What we're really tapping into here is a kind of "cinematic vocabulary" that we've all learned to read. We've all seen a lot of movies, dozens every year throughout the course of our lives. Without paying any attention to it, we've been trained to accept certain visual conventions that directors have discovered to create space, mood, action, etc. And just as there are basic principles of character animation, there are basic principles of camera placement and scene composition. The "looking-beyond-the-camera" setup we've been playing with is a very basic use of the camera and a character. There are tens of thousands of ways that you can play with your camera to help you add space and context to your scene, not to mention saying something about your character.

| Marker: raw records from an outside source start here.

/-- R128. -/
theorem State.markChecks_changes (s : State) (n : StandNo) :
    s.markChecks n =
    { s with
      rolls := (s.markChecks n).rolls, orders := (s.markChecks n).orders,
      nextNumber := (s.markChecks n).nextNumber, waiting := (s.markChecks n).waiting,
      demand := (s.markChecks n).demand, stands := (s.markChecks n).stands,
      notices := (s.markChecks n).notices } := by
  unfold State.markChecks
  split
  · rfl
  · rename_i r _
    have h0 := s.callUpCheck_changes n r.remaining
    generalize s.callUpCheck n r.remaining = t0 at *
    have h1 := t0.zeroCheck_changes n r.remaining r.tag
    generalize t0.zeroCheck n r.remaining r.tag = t1 at *
    have h2 := t1.spliceMarkCheck_changes n r.remaining
    generalize t1.spliceMarkCheck n r.remaining = t2 at *
    rw [h2, h1, h0]

/-- R133. -/
theorem State.windowExpiry_changes (s : State) (n : StandNo) :
    s.windowExpiry n =
    { s with
      stands := (s.windowExpiry n).stands, notices := (s.windowExpiry n).notices } := by
  exact (State.compareStandby_changes _ n true).trans rfl

theorem State.countWindow_changes (s : State) (n : StandNo) :
    s.countWindow n =
    { s with
      stands := (s.countWindow n).stands, notices := (s.countWindow n).notices } := by
  unfold State.countWindow
  dsimp only
  repeat' split
  · exact (State.windowExpiry_changes _ n).trans rfl
  · rfl
  · rfl

theorem State.countPaper_changes (s : State) (n : StandNo) :
    s.countPaper n =
    { s with
      jobs := (s.countPaper n).jobs } := by
  unfold State.countPaper
  split
  · exact s.charge_changes _
  · rfl

/-- R9. -/
theorem State.metreStep_changes (s : State) (n : StandNo) :
    s.metreStep n =
    { s with
      rolls := (s.metreStep n).rolls, orders := (s.metreStep n).orders,
      nextNumber := (s.metreStep n).nextNumber, waiting := (s.metreStep n).waiting,
      demand := (s.metreStep n).demand, stands := (s.metreStep n).stands, jobs := (s.metreStep n).jobs,
      notices := (s.metreStep n).notices } := by
  unfold State.metreStep
  split
  · rfl
  · rename_i k _
    have h0 := (s.modRoll k Roll.stepped).markChecks_changes n
    generalize (s.modRoll k Roll.stepped).markChecks n = t0 at *
    have h1 := t0.countPaper_changes n
    generalize t0.countPaper n = t1 at *
    have h2 := t1.countWindow_changes n
    generalize t1.countWindow n = t2 at *
    rw [h2, h1, h0]
    rfl

/-- R8. -/
theorem State.lengthInput_changes (s : State) (n : StandNo) (m : Nat) :
    s.lengthInput n m =
    { s with
      rolls := (s.lengthInput n m).rolls, orders := (s.lengthInput n m).orders,
      nextNumber := (s.lengthInput n m).nextNumber, waiting := (s.lengthInput n m).waiting,
      demand := (s.lengthInput n m).demand, stands := (s.lengthInput n m).stands,
      jobs := (s.lengthInput n m).jobs, notices := (s.lengthInput n m).notices } := by
  unfold State.lengthInput
  dsimp only
  split
  · rfl
  · split
    · exact (State.metreStep_changes _ n).trans rfl
    · rfl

Here are some other ways of staging a character so they look beyond the frame:
I'd like to finish this Helpful Hints column with a look at the actual clip that our sound file comes from. This is from the movie Amadeus, directed by Milos Forman. The actor is Tom Hulce, who plays Wolfgang Amadeus Mozart:
Notice how even though you don't see the character Mozart is talking to, we are intensely aware of his presence. Mozart does not look off-screen in a vague direction, his attention is focused on the man he is speaking to. Not only that, but you can tell some other important information simply from how this action is staged. Notice how Mozart begins this shot sitting down, and also that when he speaks, his eyes are also directed at someone who is sitting down. So even though we don't see the other character, we not only know the direction they're in relative to Mozart, we also have a pretty good idea about what they're doing! We can also tell from Mozart's eyeline that this person is not sitting directly in front of him or sitting twenty yards away, but is probably around ten to fifteen feet from him. This is a lot of information to get about someone we can't even see!
Look at the films you enjoy watching. See how the director sets up the camera, how the scenes are composed, and how they cut between each other. Try using some of these setups in your own 11 Second Club animations. Emulating film is not only a really good way of creating visual interest, but it's also great practice for paying attention to what films do and how to stage your characters and scenes more dynamically. When you begin to take advantage of this visual vocabulary from film, you can lead your audience wherever you'd like them to go.